Sa 4833 Locandina

L'UOMO CHE PIANTAVA GLI ALBERI

di Jean Giono © Éditions Gallimard, Paris 1980 | © 1998 Adriano Salani Editore S.u.r.l.

Spettacolo teatrale realizzato a cura della Civica Scuola di Teatro Paolo Grassi in occasione del 160° della casa Editrice Salani Editore
per Book City Milano 2022

Sabato 19 novembre 2022
doppia replica ore 16:00 e ore 19:00
Sala Teatro - Civica Scuola di Teatro Paolo Grassi
Via Salasco 4, 20136 Milano

Crediti

L’uomo che piantava gli alberi di Jean Giono

Copyright © Éditions Gallimard, Paris 1980
Copyright © 1998 Adriano Salani Editore S.u.r.l.
Illustrazioni: Copyright © Tullio Pericoli
Tutti i diritti riservati

scenografie e animazioni tratte dalle tavole di Tullio Pericoli
adattamento drammaturgico di Matilde Marras
regia di Giulia Sangiorgio
con Giovanni Franzoni, Simone Ruvolo

luci | Paolo Latini, Simona Ornaghi con il supporto di Giulia Bandera e Martina Villa
scenografie | Alice Capoani e Mattia Franco
costumi | Nunzia Lazzaro, Fabiola Soldano, Maria Caselli, Kryss De Caro
motion designer | Giulio Gatto
videoproiezioni | Fabio Brusadin
coordinamento del progetto |Lorenzo Vannacci
foto di Alice Bellati

produzione | Civica Scuola di Teatro Paolo Grassi in collaborazione con Adriano Salani Editore

Nota di regia

Se dovessi riassumere L’uomo che piantava gli alberi, direi che è la storia di un uomo di cinquantacinque anni che, dopo aver perso il suo unico figlio e sua moglie, cerca il senso della sua esistenza piantando alberi che gli sopravvivano. Si menziona la morte come qualcosa di naturale, in questo libro, come qualcosa sopra la quale non c’è motivo di soffermarsi.
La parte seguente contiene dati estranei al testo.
theorem Exchange.journal_setJournal_other (x : Exchange) {id id' : JournalId} (j : Journal) (h : id' ≠ id) :
    (x.setJournal id j).journal id' = x.journal id' := by
  cases id <;> cases id' <;> first | rfl | exact absurd rfl h

@[simp] theorem Exchange.setJournal_attn (x : Exchange) (id : JournalId) (j : Journal) :
    (x.setJournal id j).attn = x.attn := by cases id <;> rfl

@[simp] theorem Exchange.setJournal_attnEn (x : Exchange) (id : JournalId) (j : Journal) :
    (x.setJournal id j).attnEn = x.attnEn := by cases id <;> rfl

@[simp] theorem Exchange.setJournal_line (x : Exchange) (id : JournalId) (j : Journal) :
    (x.setJournal id j).line = x.line := by cases id <;> rfl

/-- Replacing one journal by one that is bounded whenever the old one was is a quiet change. -/
theorem Exchange.quiet_setJournal (x : Exchange) (id : JournalId) (j : Journal)
    (hp : j.place = (x.journal id).place) (h : (x.journal id).bounded → j.bounded) : x.Quiet
        (x.setJournal id j) := by
  refine ⟨x.setJournal_attn id j, x.setJournal_attnEn id j, x.setJournal_line id j, fun id' => ?_⟩
  by_cases e : id' = id
  · subst e; simpa using ⟨hp, h⟩
  · rw [x.journal_setJournal_other j e]; exact ⟨rfl, fun h => h⟩

theorem Exchange.quiet_firstPoll (x : Exchange) (b : Bool) : x.Quiet { x with firstPoll := b } :=
  ⟨rfl, rfl, rfl, fun id => by cases id <;> exact ⟨rfl, fun h => h⟩⟩

/-- Records written where there is room leave the journal bounded (R173). -/
theorem Journal.bounded_write (j : Journal) (n : Nat) (room : j.roomFor n = true) (h : j.bounded) :
    Journal.bounded { j with writeCount := j.writeCount + BitVec.ofNat 32 n } := by
  intro p hp
  have hp' : j.place = some p := hp
  obtain ⟨h1, h2⟩ := h p hp'
  have room' : j.unread + n ≤ p.capacity := by
    unfold Journal.roomFor at room
    rw [hp'] at room
    exact of_decide_eq_true room
  simp only [Journal.unread] at room' h1
  refine ⟨?_, h2⟩
  simp only [Journal.unread]
  have e : j.writeCount + BitVec.ofNat 32 n - j.readCopy = (j.writeCount - j.readCopy) + BitVec.ofNat 32 n := by
    generalize BitVec.ofNat 32 n = b
    bv_omega
  rw [e, BitVec.toNat_add, BitVec.toNat_ofNat]
  have := Nat.mod_le n (2 ^ 32)
  have := Nat.mod_le ((j.writeCount - j.readCopy).toNat + n % 2 ^ 32) (2 ^ 32)
  omega

theorem ExchangeMemory.writeBytes_generation :
    ∀ (bytes : List Byte) (m : ExchangeMemory) (a : Nat), (m.writeBytes a bytes).generation = m.generation := by
  intro bytes
  induction bytes with
  | nil => intros; rfl
  | cons v rest ih => intro m a; simp only [ExchangeMemory.writeBytes]; rw [ih, ExchangeMemory.write_generation]

theorem ExchangeMemory.writeSlots_generation (p : JournalPlace) (size : Nat) :
    ∀ (records : List (List Byte)) (m : ExchangeMemory) (count : BitVec 32),
      (m.writeSlots p size count records).generation = m.generation := by
  intro records
  induction records with
  | nil => intros; rfl
  | cons r rest ih =>
    intro m count; simp only [ExchangeMemory.writeSlots]; rw [ih, ExchangeMemory.writeBytes_generation]

theorem writeRecords_keeps {P : State → Prop} (hP : Watch P) (s : State) (id : JournalId)
    (records : List (List Byte))
    (room : (s.xch.journal id).roomFor records.length = true) (fits : ∀ r ∈ records, r.length ≤ id.recordSize)
    (hs : P s) : P (writeRecords s id records) := by
  unfold writeRecords
  dsimp only
  split
  · exact hs
  · next p hp =>
    refine raiseCauseIf_keeps hP _ _ _
        (hP.journal _ _ _ rfl rfl rfl (Journal.bounded_write _ _ room) (hP.mem _ _ ?_ ?_ ?_ hs))
    · exact fun hw => ExchangeMemory.writeBytes_wf _ _ _ (ExchangeMemory.writeSlots_wf _ _ _ _ _ hw)
    · rw [ExchangeMemory.writeBytes_generation, ExchangeMemory.writeSlots_generation]
    · intro a ha
      unfold State.owns at ha
      push Not at ha
      obtain ⟨h1, h2⟩ := ha
      rw [ExchangeMemory.read_writeBytes_other]
      · cases records with
        | nil => rfl
        | cons r rest =>
          refine ExchangeMemory.read_writeSlots_other (h2 id p hp) ?_ _ _ _ fits
          simp only [Journal.roomFor, hp, decide_eq_true_eq, List.length_cons] at room
          omega
      · have : id.code ≤ 2 := by cases id <;> decide
        simp only [JournalId.writeCountAddress, le, List.length_cons, List.length_nil]
        simp only [Config.markBlock, Config.blockSize] at h1 ⊢
        omega

theorem withhold_keeps {P : State → Prop} (hP : Watch P) (s : State) (id : JournalId) (hs : P s) : P
    (withhold s id) :=
  tallyEvent_keeps hP _ _ _ _ (hP.journal _ _ _ rfl rfl rfl (fun h => h) hs)

theorem setLastFault_keeps {P : State → Prop} (hP : Watch P) (s : State) (kind : NoticeKind) (hs : P s) :
    P (setLastFault s kind) :=
  hP.fault _ _ hs

theorem notifyWith_keeps {P : State → Prop} (hP : Watch P) (s : State) (kind : NoticeKind) (urgent : Bool)
    (body : List (Nat × List Byte)) (hs : P s) : P (notifyWith s kind urgent body) := by
  unfold notifyWith
  dsimp only
  split
  · next room =>
    have h1 := writeRecords_keeps hP s .notice [noticeRecord s kind urgent body] room
      (fun r hr => by rw [List.mem_singleton.mp hr]; exact noticeRecord_length_le _ _ _ _) hs
    split
    · exact setLastFault_keeps hP _ _ (raiseCause_keeps hP _ _ h1)
    · exact h1
  · have h1 := withhold_keeps hP s .notice hs
    split
    · exact setLastFault_keeps hP _ _ (raiseCause_keeps hP _ _ h1)
    · exact h1

theorem notify_keeps {P : State → Prop} (hP : Watch P) (s : State) (kind : NoticeKind)
    (body : List (Nat × List Byte)) (hs : P s) :
    P (notify s kind body) := by
  unfold notify
  try dsimp only
  repeat' first | with_reducible assumption | with_reducible apply notifyWith_keeps hP

theorem notifyStretch_keeps {P : State → Prop} (hP : Watch P) (s : State) (action : StretchAction) (e : Stretch)
    (incoming : Option Cause) (hs : P s) :
    P (notifyStretch s action e incoming) := by
  unfold notifyStretch
  try dsimp only
  repeat' first | with_reducible assumption | with_reducible apply notify_keeps hP

theorem addEntry_keeps {P : State → Prop} (hP : Cover P) (s : State) (inc : Incoming)
    (room : s.cov.list.length < Config.stretchCapacity) (hs : P s) : P (addEntry s inc) :=
  notifyStretch_keeps hP.toWatch _ _ _ _ (hP.cov _ _ (fun h => ⟨nextSerial_ne_zero _, by
    simp only [Coverage.insert, insertBefore_length]; exact room,
    OrdersBelow.insert h.2.2 (Nat.le_succ _) (fun x hx => Nat.ne_of_gt (h.2.2.2 x hx)) (Nat.lt_succ_self _)⟩) hs)

theorem passEntry_keeps {P : State → Prop} (hP : Cover P) (s : State) (inc : Incoming) (hs : P s) :
    P (passEntry s inc) :=
  notifyStretch_keeps hP.toWatch _ _ _ _ (hP.cov _ _ (fun h => ⟨nextSerial_ne_zero _, h.2⟩) hs)

theorem foldEntry_keeps {P : State → Prop} (hP : Cover P) (s : State) (last : Stretch) (inc : Incoming)
    (hl : s.cov.list.getLast? = some last) (hs : P s) : P (foldEntry s last inc) :=
  notifyStretch_keeps hP.toWatch _ _ _ _ (hP.cov _ _ (fun h => ⟨h.1, by
    simp only [Coverage.insert, insertBefore_length]
    exact Nat.le_trans (filter_ne_last_length hl) h.2.1,
    OrdersBelow.insert (OrdersBelow.filter h.2.2 _) (Nat.le_refl _)
      (fun x hx => fun k => (of_decide_eq_true (List.mem_filter.mp hx).2) k.symm)
      (h.2.2.2 last (List.mem_of_getLast? hl))⟩) hs)

theorem enterStretch_keeps {P : State → Prop} (hP : Cover P) (s : State) (inc : Incoming) (hs : P s) :
    P (enterStretch s inc) := by
  unfold enterStretch
  split
  · exact passEntry_keeps hP _ _ hs
  · split
    · next last hl =>
      split
      · exact foldEntry_keeps hP _ _ _ hl hs
      · next full => exact addEntry_keeps hP _ _ (by simpa [Coverage.full] using full) hs
    · next hl =>
      refine addEntry_keeps hP _ _ ?_ hs
      rw [List.getLast?_eq_none_iff.mp hl]
      decide

theorem Coverage.setCause_serial (c : Coverage) (oc : OpenCause) (v : CauseState) :
    (c.setCause oc v).serial = c.serial := by
  cases oc <;> rfl

theorem Coverage.setCause_list (c : Coverage) (oc : OpenCause) (v : CauseState) :
    (c.setCause oc v).list = c.list := by
  cases oc <;> rfl

theorem Coverage.setCause_entered (c : Coverage) (oc : OpenCause) (v : CauseState) :
    (c.setCause oc v).entered = c.entered := by
  cases oc <;> rfl

theorem Coverage.sound_setCause (c : Coverage) (oc : OpenCause) (v : CauseState) (h : c.Sound) :
    (c.setCause oc v).Sound := by
  unfold Coverage.Sound
  rw [c.setCause_serial oc v, c.setCause_list oc v, c.setCause_entered oc v]
  exact h

theorem closePart_keeps {P : State → Prop} (hP : Cover P) (s : State) (oc : OpenCause) (p : Pos) (hs : P s) :
    P (closePart s oc p) := by
  unfold closePart
  dsimp only
  split
  · exact hs
  · next part _ =>
    have h1 := hP.cov s (s.cov.setCause oc { s.cov.causeState oc with part := none })
        (Coverage.sound_setCause _ _ _) hs
    split
    · exact h1
    · next e _ =>
      have h2 : ∀ s' : State, P s' → ∀ e', P (s'.setCov (s'.cov.replace e')) := fun s' h e' =>
        hP.cov _ _ (fun k => ⟨k.1, by simp only [Coverage.replace, List.length_map]; exact k.2.1,
          OrdersBelow.map k.2.2 _ fun x => by
            split
            · next same => exact same.symm
            · rfl⟩) h
      generalize e.closeCause oc.cause p = e'
      have h3 := fun action => notifyStretch_keeps hP.toWatch _ action e' none (h2 _ h1 e')
      refine ite_keeps _ (hP.cov _ _ (fun h => ⟨h.1, ?_⟩) (h3 _)) (h3 _)
      exact ⟨Nat.le_trans (List.length_filter_le _ _) h.2.1, OrdersBelow.filter h.2.2 _⟩

theorem openPart_keeps {P : State → Prop} (hP : Cover P) (s : State) (oc : OpenCause) (tracks : TrackSet) (p : Pos)
    (lane : Option LaneId) (hs : P s) : P (openPart s oc tracks p lane) := by
  unfold openPart
  dsimp only
  split
  · exact hP.cov _ _ (Coverage.sound_setCause _ _ _) hs
  · exact enterStretch_keeps hP _ _ (hP.cov _ _ (Coverage.sound_setCause _ _ _) hs)

theorem passCause_keeps {P : State → Prop} (hP : Cover P) (p : Pos) (s : State) (oc : OpenCause) (hs : P s) :
    P (passCause p s oc) := by
  unfold passCause
  try dsimp only
  repeat' first
    | with_reducible assumption | with_reducible apply closePart_keeps hP | with_reducible apply openPart_keeps hP

theorem passBoundary_keeps {P : State → Prop} (hP : Cover P) (s : State) (p : Pos) (hs : P s) :
    P (passBoundary s p) := by
  unfold passBoundary
  try dsimp only
  repeat' first
    | with_reducible assumption | with_reducible apply noteLevels_keeps hP.toWatch
    | with_reducible apply passCause_keeps hP | with_reducible apply foldl_keeps | with_reducible apply hP.cov
    | exact fun h => h

theorem passBoundaryUpTo_keeps {P : State → Prop} (hP : Cover P) (s : State) (y : Pos) (hs : P s) :
    P (passBoundaryUpTo s y) := by
  unfold passBoundaryUpTo
  try dsimp only
  repeat' first
    | with_reducible assumption | with_reducible apply passBoundary_keeps hP | exact fun h => h | intro _ | split

theorem followClosed_keeps {P : State → Prop} (hP : Cover P) (s : State) (hs : P s) : P (followClosed s) := by
  unfold followClosed
  try dsimp only
  repeat' first | with_reducible assumption | with_reducible apply passBoundaryUpTo_keeps hP

theorem enterClosed_keeps {P : State → Prop} (hP : Cover P) (s : State) (cause : Cause) (mask : Pos → TrackSet)
    (start stop : Pos) (lane : Option LaneId) (hs : P s) :
    P (enterClosed s cause mask start stop lane) := by
  unfold enterClosed
  try dsimp only
  repeat' first
    | with_reducible assumption | with_reducible apply enterStretch_keeps hP | exact fun h => h | intro _ | split

theorem workChange_keeps {P : State → Prop} (hP : Cover P) (s : State) (cond : Condition) (p : Pos)
    (lane : Option LaneId) (hs : P s) :
    P (workChange s cond p lane) := by
  unfold workChange
  try dsimp only
  repeat' first
    | with_reducible assumption | with_reducible apply closePart_keeps hP | with_reducible apply openPart_keeps hP
    | with_reducible apply enterClosed_keeps hP | exact fun h => h | intro _ | split

theorem passForChange_keeps {P : State → Prop} (hP : Cover P) (s : State) (cond : Condition) (p : Pos) (hs : P s) :
    P (passForChange s cond p) := by
  unfold passForChange
  exact ite_keeps _ (passBoundaryUpTo_keeps hP _ _ hs) hs

theorem changeCause_keeps {P : State → Prop} (hP : Cover P) (s : State) (cond : Condition) (position : Pos)
    (lane : Option LaneId) (hs : P s) :
    P (changeCause s cond position lane) := by
  unfold changeCause
  try dsimp only
  repeat' first
    | with_reducible assumption | with_reducible apply noteLevels_keeps hP.toWatch
    | with_reducible apply passForChange_keeps hP | with_reducible apply workChange_keeps hP | exact fun h => h
    | intro _ | split

theorem giveGap_keeps {P : State → Prop} (hP : Cover P) (s : State) (i : LaneId) (start stop : Pos) (hs : P s) :
    P (giveGap s i start stop) := by
  unfold giveGap
  try dsimp only
  repeat' first
    | with_reducible assumption | with_reducible apply enterClosed_keeps hP | exact fun h => h | intro _ | split

theorem giveSpill_keeps {P : State → Prop} (hP : Cover P) (s : State) (f : Flaw) (hs : P s) : P (giveSpill s f) := by
  unfold giveSpill
  try dsimp only
  repeat' first
    | with_reducible assumption | with_reducible apply enterClosed_keeps hP | exact fun h => h | intro _ | split

theorem startCause_keeps {P : State → Prop} (hP : Cover P) (c : Pos) (s : State) (cond : Condition) (hs : P s) :
    P (startCause c s cond) := by
  unfold startCause
  try dsimp only
  repeat' first | with_reducible assumption | with_reducible apply openPart_keeps hP

theorem startCoverage_keeps {P : State → Prop} (hP : Cover P) (s : State) (hs : P s) : P (startCoverage s) := by
  unfold startCoverage
  try dsimp only
  repeat' first
    | with_reducible assumption | with_reducible apply noteLevels_keeps hP.toWatch
    | with_reducible apply startCause_keeps hP | with_reducible apply foldl_keeps | with_reducible apply hP.cov
    | exact fun h => h
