-- ==== Sys2Proof/Laws/Frames.lean ====
section
/-!
SUPPORT. What the low operations leave alone. The journals, the notices, the tallies, the outputs and the stretch
operations each touch few blocks of the part: one lemma for each block that an operation leaves as it is.
-/
namespace Sys2Proof.Machine

theorem foldl_frame {α β : Type} (get : State → β) {f : State → α → State} (hf : ∀ s x, get (f s x) = get s) :
    ∀ (l : List α) (s : State), get (l.foldl f s) = get s := by
  intro l
  induction l with
  | nil => intro s; rfl
  | cons x rest ih => intro s; simp only [List.foldl_cons]; rw [ih, hf]

@[simp] theorem raiseCause_pending (s : State) (c : AttnCause) : (raiseCause s c).pending = s.pending := by
  unfold raiseCause
  try dsimp only
  rfl

@[simp] theorem raiseCause_timeBase (s : State) (c : AttnCause) : (raiseCause s c).timeBase = s.timeBase := by
  unfold raiseCause
  try dsimp only
  rfl

@[simp] theorem raiseCause_rtk (s : State) (c : AttnCause) : (raiseCause s c).rtk = s.rtk := by
  unfold raiseCause
  try dsimp only
  rfl

@[simp] theorem raiseCause_laneMask (s : State) (c : AttnCause) : (raiseCause s c).laneMask = s.laneMask := by
  unfold raiseCause
  try dsimp only
  rfl

@[simp] theorem raiseCause_lanes (s : State) (c : AttnCause) : (raiseCause s c).lanes = s.lanes := by
  unfold raiseCause
  try dsimp only
  rfl

@[simp] theorem raiseCause_fas (s : State) (c : AttnCause) : (raiseCause s c).fas = s.fas := by
  unfold raiseCause
  try dsimp only
  rfl

@[simp] theorem raiseCause_cov (s : State) (c : AttnCause) : (raiseCause s c).cov = s.cov := by
  unfold raiseCause
  try dsimp only
  rfl

@[simp] theorem raiseCause_cpl (s : State) (c : AttnCause) : (raiseCause s c).cpl = s.cpl := by
  unfold raiseCause
  try dsimp only
  rfl

@[simp] theorem raiseCause_out (s : State) (c : AttnCause) : (raiseCause s c).out = s.out := by
  unfold raiseCause
  try dsimp only
  rfl

@[simp] theorem raiseCause_tly (s : State) (c : AttnCause) : (raiseCause s c).tly = s.tly := by
  unfold raiseCause
  try dsimp only
  rfl

@[simp] theorem raiseCause_sst (s : State) (c : AttnCause) : (raiseCause s c).sst = s.sst := by
  unfold raiseCause
  try dsimp only
  rfl

@[simp] theorem raiseCause_mem (s : State) (c : AttnCause) : (raiseCause s c).mem = s.mem := by
  unfold raiseCause
  try dsimp only
  rfl

@[simp] theorem raiseCauseIf_pending (s : State) (p : Bool) (c : AttnCause) :
    (raiseCauseIf s p c).pending = s.pending := by
  unfold raiseCauseIf
  try dsimp only
  repeat' first | rfl | split

@[simp] theorem raiseCauseIf_timeBase (s : State) (p : Bool) (c : AttnCause) :
    (raiseCauseIf s p c).timeBase = s.timeBase := by
  unfold raiseCauseIf
  try dsimp only
  repeat' first | rfl | split

@[simp] theorem raiseCauseIf_rtk (s : State) (p : Bool) (c : AttnCause) : (raiseCauseIf s p c).rtk = s.rtk := by
  unfold raiseCauseIf
  try dsimp only
  repeat' first | rfl | split

@[simp] theorem raiseCauseIf_laneMask (s : State) (p : Bool) (c : AttnCause) :
    (raiseCauseIf s p c).laneMask = s.laneMask := by
  unfold raiseCauseIf
  try dsimp only
  repeat' first | rfl | split

@[simp] theorem raiseCauseIf_lanes (s : State) (p : Bool) (c : AttnCause) : (raiseCauseIf s p c).lanes = s.lanes := by
  unfold raiseCauseIf
  try dsimp only
  repeat' first | rfl | split

@[simp] theorem raiseCauseIf_fas (s : State) (p : Bool) (c : AttnCause) : (raiseCauseIf s p c).fas = s.fas := by
  unfold raiseCauseIf
  try dsimp only
  repeat' first | rfl | split

@[simp] theorem raiseCauseIf_cov (s : State) (p : Bool) (c : AttnCause) : (raiseCauseIf s p c).cov = s.cov := by
  unfold raiseCauseIf
  try dsimp only
  repeat' first | rfl | split

@[simp] theorem raiseCauseIf_cpl (s : State) (p : Bool) (c : AttnCause) : (raiseCauseIf s p c).cpl = s.cpl := by
  unfold raiseCauseIf
  try dsimp only
  repeat' first | rfl | split

@[simp] theorem raiseCauseIf_out (s : State) (p : Bool) (c : AttnCause) : (raiseCauseIf s p c).out = s.out := by
  unfold raiseCauseIf
  try dsimp only
  repeat' first | rfl | split

@[simp] theorem raiseCauseIf_tly (s : State) (p : Bool) (c : AttnCause) : (raiseCauseIf s p c).tly = s.tly := by
  unfold raiseCauseIf
  try dsimp only
  repeat' first | rfl | split

@[simp] theorem raiseCauseIf_sst (s : State) (p : Bool) (c : AttnCause) : (raiseCauseIf s p c).sst = s.sst := by
  unfold raiseCauseIf
  try dsimp only
  repeat' first | rfl | split

@[simp] theorem raiseCauseIf_mem (s : State) (p : Bool) (c : AttnCause) : (raiseCauseIf s p c).mem = s.mem := by
  unfold raiseCauseIf
  try dsimp only
  repeat' first | rfl | split

@[simp] theorem addTallies_pending (s : State) (gain : Counter → Nat) : (addTallies s gain).pending = s.pending := by
  unfold addTallies
  try dsimp only
  repeat' first | rfl | simp | split

@[simp] theorem addTallies_timeBase (s : State) (gain : Counter → Nat) :
    (addTallies s gain).timeBase = s.timeBase := by
  unfold addTallies
  try dsimp only
  repeat' first | rfl | simp | split

@[simp] theorem addTallies_rtk (s : State) (gain : Counter → Nat) : (addTallies s gain).rtk = s.rtk := by
  unfold addTallies
  try dsimp only
  repeat' first | rfl | simp | split

@[simp] theorem addTallies_laneMask (s : State) (gain : Counter → Nat) :
    (addTallies s gain).laneMask = s.laneMask := by
  unfold addTallies
  try dsimp only
  repeat' first | rfl | simp | split

@[simp] theorem addTallies_lanes (s : State) (gain : Counter → Nat) : (addTallies s gain).lanes = s.lanes := by
  unfold addTallies
  try dsimp only
  repeat' first | rfl | simp | split

@[simp] theorem addTallies_fas (s : State) (gain : Counter → Nat) : (addTallies s gain).fas = s.fas := by
  unfold addTallies
  try dsimp only
  repeat' first | rfl | simp | split

@[simp] theorem addTallies_cov (s : State) (gain : Counter → Nat) : (addTallies s gain).cov = s.cov := by
  unfold addTallies
  try dsimp only
  repeat' first | rfl | simp | split

@[simp] theorem addTallies_cpl (s : State) (gain : Counter → Nat) : (addTallies s gain).cpl = s.cpl := by
  unfold addTallies
  try dsimp only
  repeat' first | rfl | simp | split

@[simp] theorem addTallies_out (s : State) (gain : Counter → Nat) : (addTallies s gain).out = s.out := by
  unfold addTallies
  try dsimp only
  repeat' first | rfl | simp | split

@[simp] theorem addTallies_sst (s : State) (gain : Counter → Nat) : (addTallies s gain).sst = s.sst := by
  unfold addTallies
  try dsimp only
  repeat' first | rfl | simp | split

@[simp] theorem addTallies_mem (s : State) (gain : Counter → Nat) : (addTallies s gain).mem = s.mem := by
  unfold addTallies
  try dsimp only
  repeat' first | rfl | simp | split

@[simp] theorem tallyEvent_pending (s : State) (kind : TallyKind) (selector : Nat) (magnitude : Option Nat) :
    (tallyEvent s kind selector magnitude).pending = s.pending := by
  unfold tallyEvent
  try dsimp only
  repeat' first | rfl | simp

@[simp] theorem tallyEvent_timeBase (s : State) (kind : TallyKind) (selector : Nat) (magnitude : Option Nat) :
    (tallyEvent s kind selector magnitude).timeBase = s.timeBase := by
  unfold tallyEvent
  try dsimp only
  repeat' first | rfl | simp

@[simp] theorem tallyEvent_rtk (s : State) (kind : TallyKind) (selector : Nat) (magnitude : Option Nat) :
    (tallyEvent s kind selector magnitude).rtk = s.rtk := by
  unfold tallyEvent
  try dsimp only
  repeat' first | rfl | simp

@[simp] theorem tallyEvent_laneMask (s : State) (kind : TallyKind) (selector : Nat) (magnitude : Option Nat) :
    (tallyEvent s kind selector magnitude).laneMask = s.laneMask := by
  unfold tallyEvent
  try dsimp only
  repeat' first | rfl | simp

@[simp] theorem tallyEvent_lanes (s : State) (kind : TallyKind) (selector : Nat) (magnitude : Option Nat) :
    (tallyEvent s kind selector magnitude).lanes = s.lanes := by
  unfold tallyEvent
  try dsimp only
  repeat' first | rfl | simp

@[simp] theorem tallyEvent_fas (s : State) (kind : TallyKind) (selector : Nat) (magnitude : Option Nat) :
    (tallyEvent s kind selector magnitude).fas = s.fas := by
  unfold tallyEvent
  try dsimp only
  repeat' first | rfl | simp

@[simp] theorem tallyEvent_cov (s : State) (kind : TallyKind) (selector : Nat) (magnitude : Option Nat) :
    (tallyEvent s kind selector magnitude).cov = s.cov := by
  unfold tallyEvent
  try dsimp only
  repeat' first | rfl | simp

@[simp] theorem tallyEvent_cpl (s : State) (kind : TallyKind) (selector : Nat) (magnitude : Option Nat) :
    (tallyEvent s kind selector magnitude).cpl = s.cpl := by
  unfold tallyEvent
  try dsimp only
  repeat' first | rfl | simp

@[simp] theorem tallyEvent_out (s : State) (kind : TallyKind) (selector : Nat) (magnitude : Option Nat) :
    (tallyEvent s kind selector magnitude).out = s.out := by
  unfold tallyEvent
  try dsimp only
  repeat' first | rfl | simp

@[simp] theorem tallyEvent_sst (s : State) (kind : TallyKind) (selector : Nat) (magnitude : Option Nat) :
    (tallyEvent s kind selector magnitude).sst = s.sst := by
  unfold tallyEvent
  try dsimp only
  repeat' first | rfl | simp

@[simp] theorem tallyEvent_mem (s : State) (kind : TallyKind) (selector : Nat) (magnitude : Option Nat) :
    (tallyEvent s kind selector magnitude).mem = s.mem := by
  unfold tallyEvent
  try dsimp only
  repeat' first | rfl | simp

@[simp] theorem noteLevels_pending (s : State) : (noteLevels s).pending = s.pending := by
  unfold noteLevels
  try dsimp only
  repeat' first | rfl | simp

@[simp] theorem noteLevels_timeBase (s : State) : (noteLevels s).timeBase = s.timeBase := by
  unfold noteLevels
  try dsimp only
  repeat' first | rfl | simp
Forse perché questo misterioso pastore che pianta gli alberi, nella sua calma silenziosa di chi ha smesso di lottare col tempo, sembra un albero anche lui, e ignora la guerra del ’14 come quella del ’39. “Ha trovato un bel modo di essere felice!” dicono di lui: in sostanza vivere nella natura, prendersi cura di sé e del mondo, avere delle abitudini e un motivo per alzarsi la mattina.
La ricerca della felicità è legata alla cura della cosa pubblica. L’aspetto che più mi colpisce di questo testo è l’amore privo di desiderio di possesso con cui Elzéard Bouffier compie la sua opera. Non per utilitarismo, non per soldi, non per gloria: “Piantava querce. Gli domandai se quella terra gli apparteneva. Mi rispose di no. Sapeva di chi era? Non lo sapeva. Supponeva che fosse una terra comunale, o forse proprietà di gente che non se ne curava? Non gli interessava conoscere i proprietari. Piantò così le cento ghiande con estrema cura.” Vorrei che questo spettacolo fosse un pretesto per chiederci: cosa lasceremo al mondo e a chi verrà dopo di noi? Qual è il senso della parola comunità? Come possiamo sentire vicine persone sconosciute? Le splendide illustrazioni di Tullio Pericoli prendono vita nelle animazioni di Giulio Gatto, in uno spazio bianco e senza tempo come le pagine della storia che i due protagonisti stanno cercando, faticosamente, di ricomporre.


Giulia Sangiorgio

Nota dell'autrice dell'adattamento teatrale

Così come piantare alberi lascia un segno nel tempo, così anche narrare storie può diventare un rito che sopravvive alla nostra morte. Da qui la scelta di inserire, in questo riadattamento, una cornice narrativa in cui un figlio rivela al padre la storia che lui stesso gli raccontava sempre, ma che ora non si ricorda più: la storia di Elzéard Bouffier. Il figlio, come un seme accuratamente innaffiato, rappresenta la speranza in un futuro possibile. Infatti il ragazzo si occuperà di seminare le parole del racconto su carta, in un processo lungo e accurato, in modo che ciò che è stato piantato resti nel tempo, indelebile e indimenticabile. I riferimenti, nella breve cornice, alla minaccia della guerra, richiamano le parti del testo in cui il rispetto per la natura e per gli altri esseri viventi viene presentato come unica soluzione per vivere in pace. In questo senso la gentilezza verso le persone sconosciute e l’amore per la cosa pubblica diventano l’arma più potente e il teatro si fa metafora di questo rito collettivo volto a eliminare la distanza fra dimensione pubblica e privata.
Il testo di Jean Giono è stato lasciato quasi totalmente invariato: i discorsi indiretti sono stati trasformati in alcuni punti, per esigenze sceniche, in discorsi diretti e sono stati effettuati alcuni tagli per questioni di durata. Si è scelto inoltre di eliminare i riferimenti di spazio e tempo presenti nel racconto originale, che potrebbe così essere ambientato in diverse epoche. Le opere di Tullio Pericoli infine, insieme al costante lavoro di riflessione sul presente e di scrittura di scena con gli attori, hanno ispirato e stimolato la drammaturgia.